“小姐,你怎麼哭了。”夏荷呆呆地回答。
“不是這一句,是上一句。”陸綰妤哭笑不得,這丫頭,怎麼總在關鍵時刻犯迷糊。
“啊?哦!哦,小姐,老爺要去榜下捉婿!”夏荷的迷糊勁兒過去後還是很機靈的。
陸綰妤一個激靈,上一世的悲劇就是由此開始,她一定要制止爹爹。
“秋菊你去攔著爹爹,一定不要讓他出府,夏荷你去暢和堂請孃親,快去!”
夏、秋二人很聽話,陸綰妤一說完,兩人一溜煙地跑了。
陸綰妤看著二人跑遠,不自覺地點頭,她對丫鬟的要求不高,忠心與聽話。
冬梅雖然不知道小姐在著急什麼,但是小姐從小就聰明,做事自有她的道理,她只要執行就好了。
“冬梅,快給我梳妝。

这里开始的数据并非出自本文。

-- ==== Sys2Proof/Machine/Num.lean ====
section
/-!
DEFINITION. Machine/Num.lean: number formats, rounding, block scaling and conversion (chapter 02, R29-R56).
Element encodings are natural numbers below 2^width. Finite values are exact: a sign, a magnitude and a power of two.
-/

namespace Sys2Proof.Machine

/-- The eight element formats (R29). -/
inductive Fmt where
  | f32 | b16 | h16 | f8e4 | f8e5 | f4 | i8 | i4
  deriving DecidableEq, Repr

/-- The format a 4-bit code names; reserved codes name none (R29). -/
def Fmt.ofCode : Nat → Option Fmt
  | 0 => some .f32 | 1 => some .b16 | 2 => some .h16 | 3 => some .f8e4
  | 4 => some .f8e5 | 5 => some .f4 | 6 => some .i8 | 7 => some .i4 | _ => none

/-- The 4-bit code of a format (R29). -/
def Fmt.code : Fmt → Nat
  | .f32 => 0 | .b16 => 1 | .h16 => 2 | .f8e4 => 3 | .f8e5 => 4 | .f4 => 5 | .i8 => 6 | .i4 => 7

/-- Bits per element (R29). -/
def Fmt.bits : Fmt → Nat
  | .f32 => 32 | .b16 => 16 | .h16 => 16 | .f8e4 => 8 | .f8e5 => 8 | .f4 => 4 | .i8 => 8 | .i4 => 4

/-- Narrow formats are stored in scaled blocks; wide formats as plain elements (R29). -/
def Fmt.narrow : Fmt → Bool
  | .f32 => false | .b16 => false | .h16 => false | _ => true

/-- Bytes that `n` elements of a format occupy, the last byte of a 4-bit row counted whole (R36). -/
def Fmt.bytes (t : Fmt) (n : Nat) : Nat := (n * t.bits + 7) / 8

/-- Exponent-field bits of a floating format (R30); 0 for the integer formats. -/
def Fmt.ebits : Fmt → Nat
  | .f32 => 8 | .b16 => 8 | .h16 => 5 | .f8e4 => 4 | .f8e5 => 5 | .f4 => 2 | .i8 => 0 | .i4 => 0

/-- Mantissa-field bits q of a floating format (R30). -/
def Fmt.mbits : Fmt → Nat
  | .f32 => 23 | .b16 => 7 | .h16 => 10 | .f8e4 => 3 | .f8e5 => 2 | .f4 => 1 | .i8 => 0 | .i4 => 0

/-- Exponent bias (R30). -/
def Fmt.bias : Fmt → Int
  | .f32 => 127 | .b16 => 127 | .h16 => 15 | .f8e4 => 7 | .f8e5 => 15 | .f4 => 1 | .i8 => 0 | .i4 => 0

/-- The integer formats (R31). -/
def Fmt.isInt : Fmt → Bool
  | .i8 => true | .i4 => true | _ => false

/-- The canonical NaN encoding (R30, R33); the formats without one answer 0, which nothing reads. -/
def Fmt.nanEnc : Fmt → Nat
  | .f32 => 0x7FC00000 | .b16 => 0x7FC0 | .h16 => 0x7E00 | .f8e4 => 0x7F | .f8e5 => 0x7E | _ => 0

/-- An element value: NaN, an infinity, or exactly (-1)^neg * mag * 2^e (R30, R37). -/
inductive Val where
  | nan
  | inf (neg : Bool)
  | fin (neg : Bool) (mag : Nat) (e : Int)
  deriving DecidableEq, Repr

/-- Positive zero. -/
def Val.zero : Val := .fin false 0 0

def Val.isFinite : Val → Bool
  | .fin _ _ _ => true
  | _ => false

def Val.isNaN : Val → Bool
  | .nan => true
  | _ => false

def Val.isZero : Val → Bool
  | .fin _ 0 _ => true
  | _ => false

def Val.isNeg : Val → Bool
  | .nan => false
  | .inf n => n
  | .fin n _ _ => n

def Val.neg : Val → Val
  | .nan => .nan
  | .inf n => .inf (!n)
  | .fin n m e => .fin (!n) m e

def Val.abs : Val → Val
  | .nan => .nan
  | .inf _ => .inf false
  | .fin _ m e => .fin false m e

/-- An exact dyadic number m * 2^e: the `ex` values of the manual's pseudocode (R15). -/
structure Dy where
  m : Int
  e : Int
  deriving DecidableEq, Repr

def Dy.zero : Dy := ⟨0, 0⟩

/-- 2 to an integer power as an integer factor; negative exponents are never asked for. -/
def pow2 (k : Int) : Int := Int.ofNat (2 ^ k.toNat)

def Dy.add (a b : Dy) : Dy :=
  if a.m = 0 then b
  else if b.m = 0 then a
  else if a.e ≤ b.e then ⟨a.m + b.m * pow2 (b.e - a.e), a.e⟩
  else ⟨a.m * pow2 (a.e - b.e) + b.m, b.e⟩

def Dy.mul (a b : Dy) : Dy := if a.m = 0 || b.m = 0 then ⟨0, 0⟩ else ⟨a.m * b.m, a.e + b.e⟩

def Dy.neg (a : Dy) : Dy := ⟨-a.m, a.e⟩

def Dy.sub (a b : Dy) : Dy := a.add b.neg

def Dy.abs (a : Dy) : Dy := ⟨Int.ofNat a.m.natAbs, a.e⟩

/-- Scaling by a power of two is exact. -/
def Dy.scale (a : Dy) (k : Int) : Dy := ⟨a.m, a.e + k⟩

def Dy.lt (a b : Dy) : Bool := (a.sub b).m < 0

def Dy.le (a b : Dy) : Bool := (a.sub b).m ≤ 0

def Dy.eq (a b : Dy) : Bool := (a.sub b).m = 0

def Dy.max (a b : Dy) : Dy := if a.lt b then b else a

def Dy.ofInt (i : Int) : Dy := ⟨i, 0⟩

def Val.toDy : Val → Dy
  | .fin n m e => ⟨if n then -(Int.ofNat m) else Int.ofNat m, e⟩
  | _ => Dy.zero

/-- A dyadic number as a finite value; an exact zero takes the sign given. -/
def Dy.toVal (a : Dy) (zneg : Bool := false) : Val :=
  if a.m = 0 then .fin zneg 0 0 else .fin (a.m < 0) a.m.natAbs a.e

/-- The three rounding modes (R40). -/
inductive Rnd where
  | rne | rtz | sr
  deriving DecidableEq, Repr

/-- The mode of a 2-bit RND field; 0b11 is reserved (R40). -/
def Rnd.ofCode : Nat → Option Rnd
  | 0 => some .rne | 1 => some .rtz | 2 => some .sr | _ => none

/-- A rounding grid (R40): significand bits with the exponent of the smallest step, or the integers. -/
inductive Grid where
  | flt (p : Nat) (emin : Int)
  | int
  deriving DecidableEq, Repr

/-- The grid of a format: p = q + 1 significand bits, smallest subnormal 2^(1 - bias - q) (R30, R31). -/
def Fmt.grid (t : Fmt) : Grid :=
  if t.isInt then .int else .flt (t.mbits + 1) (1 - t.bias - Int.ofNat t.mbits)

/-- The power of two of the grid step around a magnitude mag * 2^e. -/
def Grid.step (g : Grid) (mag : Nat) (e : Int) : Int :=
  match g with
  | .int => 0
  | .flt p emin => max emin (e + Int.ofNat (Nat.log2 mag) - Int.ofNat (p - 1))

/-- Rounds the magnitude mag * 2^e to n steps of 2^q of the grid, answering (n, q) (R40, R41). -/
def roundMag (g : Grid) (rm : Rnd) (rnd : Nat) (mag : Nat) (e : Int) : Nat × Int :=
  if mag = 0 then (0, 0)
  else
    let q := g.step mag e
    if q ≤ e then (mag * 2 ^ (e - q).toNat, q)
    else
      let d := (q - e).toNat
      let lo := mag / 2 ^ d
      let rem := mag % 2 ^ d
      if rem = 0 then (lo, q)
      else match rm with
        | .rtz => (lo, q)
        | .rne =>
          let twice := 2 * rem
          if twice < 2 ^ d then (lo, q)
          else if 2 ^ d < twice then (lo + 1, q)
          else if lo % 2 = 0 then (lo, q) else (lo + 1, q)
        | .sr => if 65536 ≤ rem * 65536 / 2 ^ d + rnd then (lo + 1, q) else (lo, q)

/-- Rounds an exact number to a grid (R40, R41). -/
def Dy.round (x : Dy) (g : Grid) (rm : Rnd) (rnd : Nat) : Dy :=
  let r := roundMag g rm rnd x.m.natAbs x.e
  ⟨if x.m < 0 then -(Int.ofNat r.1) else Int.ofNat r.1, r.2⟩

/-- The largest finite magnitude of a format (R30, R31, R45). -/
def Fmt.maxfin : Fmt → Dy
  | .f32 => ⟨0xFFFFFF, 104⟩ | .b16 => ⟨0xFF, 120⟩ | .h16 => ⟨65504, 0⟩
  | .f8e4 => ⟨448, 0⟩ | .f8e5 => ⟨57344, 0⟩ | .f4 => ⟨6, 0⟩ | .i8 => ⟨127, 0⟩ | .i4 => ⟨7, 0⟩

/-- The value of an element encoding, before any block scale (R30, R31). -/
def Fmt.decode (t : Fmt) (enc : Nat) : Val :=
  if t.isInt then
    let h := 2 ^ (t.bits - 1)
    let x := enc % 2 ^ t.bits
    if x < h then .fin false x 0 else .fin true (2 ^ t.bits - x) 0
  else
    let s := enc / 2 ^ (t.bits - 1) % 2 = 1
    let ef := enc / 2 ^ t.mbits % 2 ^ t.ebits
    let m := enc % 2 ^ t.mbits
    let top := 2 ^ t.ebits - 1
    let ieee := t ≠ .f8e4 ∧ t ≠ .f4
    if ieee ∧ ef = top then (if m = 0 then .inf s else .nan)
    else if t = .f8e4 ∧ ef = top ∧ m = 7 then .nan
    else if ef = 0 then .fin s m (1 - t.bias - Int.ofNat t.mbits)
    else .fin s (2 ^ t.mbits + m) (Int.ofNat ef - t.bias - Int.ofNat t.mbits)

/-- The encoding of a magnitude n * 2^q that lies on the floating grid of a format, with its sign. -/
def Fmt.encodeMag (t : Fmt) (neg : Bool) (n : Nat) (q : Int) : Nat :=
  let sg := if neg then 2 ^ (t.bits - 1) else 0
  if n = 0 then sg
  else
    let emin := 1 - t.bias - Int.ofNat t.mbits
    let lg := q + Int.ofNat (Nat.log2 n)
    if lg < 1 - t.bias then sg + n * 2 ^ (q - emin).toNat
    else
      let ef := (lg + t.bias).toNat
      let fr := n * 2 ^ t.mbits / 2 ^ (Nat.log2 n) - 2 ^ t.mbits
      sg + ef * 2 ^ t.mbits + fr

/-- The infinity encodings of the wide formats (R30). -/
def Fmt.infEnc (t : Fmt) (neg : Bool) : Nat :=
  (if neg then 2 ^ (t.bits - 1) else 0) + (2 ^ t.ebits - 1) * 2 ^ t.mbits

/-- Conversion events (R43), one bit each, in the order of the units' event registers. -/
def evInexact : Nat := 1
def evUnderflow : Nat := 2
def evOverflow : Nat := 4
def evSaturated : Nat := 8
def evNonfinite : Nat := 16
def evScaleExhausted : Nat := 32

/-- An encoding or other result with the events raised on the way. -/
structure WithEv (α : Type) where
  val : α
  ev : Nat
  deriving DecidableEq, Repr

/-- Rounds a value into a wide format (R33, R40, R41, R44). A rounded zero keeps its sign (R32). -/
def Fmt.ofVal (t : Fmt) (rm : Rnd) (rnd : Nat) : Val → WithEv Nat
  | .nan => ⟨t.nanEnc, evNonfinite⟩
  | .inf s => ⟨t.infEnc s, evNonfinite⟩
  | .fin s mag e =>
    if mag = 0 then ⟨t.encodeMag s 0 0, 0⟩
    else
      let r := roundMag t.grid rm rnd mag e
      let rounded : Dy := ⟨Int.ofNat r.1, r.2⟩
      if t.maxfin.lt rounded then
        match rm with
        | .rne => ⟨t.infEnc s, evOverflow ||| evInexact⟩
        | _ => ⟨t.infEnc s - 1, evOverflow ||| evInexact⟩
      else
        let exceeds := rm = .rtz ∧ t.maxfin.lt ⟨Int.ofNat mag, e⟩
        let inx := if rounded.eq ⟨Int.ofNat mag, e⟩ then 0 else evInexact
        ⟨t.encodeMag s r.1 r.2,
          inx ||| (if r.1 = 0 then evUnderflow else 0) ||| (if exceeds then evOverflow else 0)⟩

/-- An F32 pattern read as a value. -/
def f32v (x : Nat) : Val := Fmt.f32.decode x

/-- rne_f32 of an exact value. -/
def f32rne (v : Val) : Nat := (Fmt.f32.ofVal .rne 0 v).val

/-- FLAG_O and FLAG_E of a scale word, kept as its bits [11:10] in place (R38). -/
def keepOE (scaleWord : Nat) : Nat := scaleWord / 1024 % 4 * 4

def flagZ : Nat := 1
def flagS : Nat := 2
def flagO : Nat := 4
def flagE : Nat := 8

/-- The smallest integer s with amax ≤ mf * 2^s, by its position among neighbouring powers (R47). -/
def minScale (amax mf : Dy) : Int :=
  let lo := amax.e + Int.ofNat (Nat.log2 amax.m.natAbs) - (mf.e + Int.ofNat (Nat.log2 mf.m.natAbs))
  if amax.le (mf.scale (lo - 1)) then lo - 1
  else if amax.le (mf.scale lo) then lo
  else lo + 1

/-- One element of a narrow block: the value, already scaled, becomes an encoding and events (R45, R47). -/
def Fmt.narrowElem (t : Fmt) (rm : Rnd) (rnd : Nat) (v : Dy) : WithEv Nat :=
  if t.maxfin.lt v.abs then
    let m := t.maxfin
    let enc := if t.isInt then (if v.m < 0 then 2 ^ t.bits - m.m.natAbs else m.m.natAbs)
      else t.encodeMag (v.m < 0) m.m.natAbs m.e
    ⟨enc, evSaturated ||| evInexact⟩
  else
    let r := v.round t.grid rm rnd
    let inx := if r.eq v then 0 else evInexact
    let und := if r.m = 0 ∧ v.m ≠ 0 then evUnderflow else 0
    let enc :=
      if r.m = 0 then 0
      else if t.isInt then
        let k := r.m.natAbs * 2 ^ r.e.toNat
        if r.m < 0 then 2 ^ t.bits - k else k
      else t.encodeMag (r.m < 0) r.m.natAbs r.e
    ⟨enc, inx ||| und⟩

/-- A quantised block: scale word, element encodings, events (R47). -/
structure QBlock where
  scale : Nat
  enc : List Nat
  ev : Nat
  deriving DecidableEq, Repr

/-- R47, quantise_block. `fixed` is the forced static code, if any; `n` real elements lead the list, which is padded to
32 positions; `rnd` supplies one 16-bit value an element in SR. -/
def quantiseBlock (x : List Val) (t : Fmt) (fixed : Option Nat) (rm : Rnd) (rnd : List Nat) (keep : Nat) : QBlock :=
  if x.any (fun v => !v.isFinite) then ⟨keep * 256 + 255, List.replicate 32 0, evNonfinite⟩
  else
    let d := x.map Val.toDy
    let amax := d.foldl (fun a v => a.max v.abs) Dy.zero
    if amax.m = 0 then ⟨(keep ||| flagZ) * 256, List.replicate 32 0, 0⟩
    else
      let s0 := match fixed with
        | some c => Int.ofNat c - 127
        | none => minScale amax t.maxfin
      let clamped := fixed.isNone && (s0 < -127 || 127 < s0)
      let s := if fixed.isSome then s0 else max (-127) (min 127 s0)
      let els := (List.range 32).map fun i =>
        match d[i]? with
        | some v => t.narrowElem rm (rnd.getD i 0) (v.scale (-s))
        | none => ⟨0, 0⟩
      let bev := els.foldl (fun a w => a ||| w.ev) 0
      let sat := bev &&& evSaturated ≠ 0
      let allZero := els.all fun w => w.val = 0
      let ev := if clamped ∧ bev &&& evInexact ≠ 0 then bev ||| evScaleExhausted else bev
      let fl := keep ||| (if sat then flagS else 0) ||| (if allZero ∧ fixed.isNone then flagZ else 0)
      ⟨fl * 256 + (s + 127).toNat, els.map (·.val), ev⟩

/-- A block element decoded with its scale word (R37). -/
def Fmt.decodeBlockElem (t : Fmt) (scaleWord enc : Nat) : Val :=
  let sc := scaleWord % 256
  if sc = 255 then .nan
  else if scaleWord / 256 % 2 = 1 then Val.zero
  else match t.decode enc with
    | .nan => .nan
    | .inf n => .inf n
    | .fin n m e => .fin n m (e + Int.ofNat sc - 127)

/-- Bytes of a natural number, least significant first (R10). -/
def leBytes : Nat → Nat → List Nat
  | 0, _ => []
  | k + 1, x => x % 256 :: leBytes k (x / 256)

/-- The number that bytes spell, least significant first (R10). -/
def ofLeBytes : List Nat → Nat
  | [] => 0
  | b :: bs => b + 256 * ofLeBytes bs

/-- Words of 8 bytes as bytes, as argument lists and packets carry them (17 R514, 13 R377). -/
def wordBytes (ws : List Nat) : List Nat := ws.flatMap (leBytes 8)

/-- A number's bits [hi:lo]. -/
def nbitsAt (w hi lo : Nat) : Nat := w / 2 ^ lo % 2 ^ (hi + 1 - lo)

/-- Two 4-bit codes a byte, the even element in the low half (R36). -/
def packNibbles : List Nat → List Nat
  | [] => []
  | [a] => [a % 16]
  | a :: b :: r => (a % 16 + 16 * (b % 16)) :: packNibbles r

/-- Element encodings as the bytes they occupy (R36, R10). -/
def Fmt.pack (t : Fmt) (l : List Nat) : List Nat :=
  if t.bits = 4 then packNibbles l else l.flatMap (leBytes (t.bits / 8))

/-- A list cut into groups of at most `k`, in order; fuel bounds the count. -/
def chunksFuel {α : Type} : Nat → Nat → List α → List (List α)
  | 0, _, _ => []
  | f + 1, k, l => match l with
    | [] => []
    | _ => l.take k :: chunksFuel f k (l.drop k)

/-- Blocks of 32 along the reduction dimension, the tail block shorter (R34). -/
def blocks32 {α : Type} (l : List α) : List (List α) := chunksFuel l.length 32 l

/-- A row of values in a format, as element bytes and scale-word bytes with the events raised (R52). `rnd i` is the random
value of element i; `keep b` the FLAG_O and FLAG_E bits of block b (as flags [3:2]). -/
structure Encoded where
  elems : List Nat
  scales : List Nat
  ev : Nat
  blocks : List QBlock
  deriving DecidableEq, Repr

def encodeRow (t : Fmt) (fixed : Option Nat) (rm : Rnd) (rnd : Nat → Nat) (keep : Nat → Nat) (x : List Val) : Encoded :=
  if t.narrow then
    let bs := (blocks32 x).zipIdx.map fun p =>
      quantiseBlock p.1 t fixed rm ((List.range 32).map fun i => rnd (32 * p.2 + i)) (keep p.2)
    ⟨t.pack (bs.flatMap (·.enc)), bs.flatMap (fun b => leBytes 2 b.scale), bs.foldl (fun a b => a ||| b.ev) 0, bs⟩
  else
    let es := x.zipIdx.map fun p => t.ofVal rm (rnd p.2) p.1
    ⟨t.pack (es.map (·.val)), [], es.foldl (fun a w => a ||| w.ev) 0, []⟩

end Sys2Proof.Machine
end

”陸綰妤捏了捏冬梅嫩嫩的臉頰。
現在冬梅俏生生地站在她面前,而不是在火海里緊緊護著她,被大火吞噬。
能夠再次見到年輕的冬梅她不知道多感恩,感恩上蒼給她再來一次的機會。
這一次,她一定要護住這個丫頭。
而春蘭…呵,等她把爹爹搞定,第一個要收拾的人就是春蘭。
兩刻鐘後,榮國公陸彥桓和國公夫人裴琪華都來到了陸綰妤的院子。
“乖女兒,爹爹來了~”
“寶貝女兒,孃親也來了~”
未見其人,先聞其聲。
陸綰妤眼眶一紅,眼淚險些落下來。
這是他的父親,她的母親,最寵她的爹爹與孃親,前世卻那樣憋屈地枉死。
陸婉如,蘇瑾哲!
她恨不得啖其肉,寢其皮,飲其血,抽其筋,將他們挫骨揚灰,方能解心頭之恨。
陸綰妤雙手緊握,雙目猩紅,指甲刺進了手心,疼痛使她清醒。
好在一切都來得及。
她揚起笑臉,撲進裴琪華的懷裡,聲音軟糯,“孃親~”
然後揚起小臉,對著陸彥桓甜甜地喊,“爹爹~”
陸彥桓瞬間平衡了,嘴角翹得老高,壓都壓不下去。
唉,女兒長大了,不能像小時候那樣,隨時像小鳥一樣撲進他懷裡撒嬌了。
唉,傷心。
一家三口膩歪了一陣,陸綰妤想起了正事。
“冬梅,你們三個守著門,任何人不允許靠近。”
她一臉嚴肅地吩咐三個小丫頭。
看著自家小姐這麼嚴肅,三個小丫頭嚴陣以待,像三個士兵一樣守在門口,確保一隻蒼蠅都飛不進去。
陸綰妤微微一笑,帶著一臉懵的夫婦兩人上了二樓。
她的瑞雪樓是座二層的小樓,她的臥室和書房都在二樓。
“乖女兒,發生什麼事了?”
陸彥桓被女兒的嚴肅給感染了,最重要的是女兒臉上一股悲傷,一股恨意。
悲傷?恨意?
這樣的字眼怎麼會在他的寶貝女兒臉上顯現?
他的寶貝女兒可是被嬌寵著長大,一直都是天真爛漫,無憂無慮。
陸綰妤將父母安置在座椅上,“爹爹,孃親,你們坐。”
陸彥桓和裴琪華對看了一眼,乖乖坐好。
陸綰妤“咚”地一下跪在了兩人面前。
“閨女!”國公夫婦一臉驚嚇,當即就想將女兒扶起來。
陸綰妤搖搖頭,拒絕了他們,繼而悲切地說:“爹,娘,接下來我說的話,你們可能會覺得不可思議,甚至以為我瘋了,胡言亂語,但是請相信我,我說得都是真的。”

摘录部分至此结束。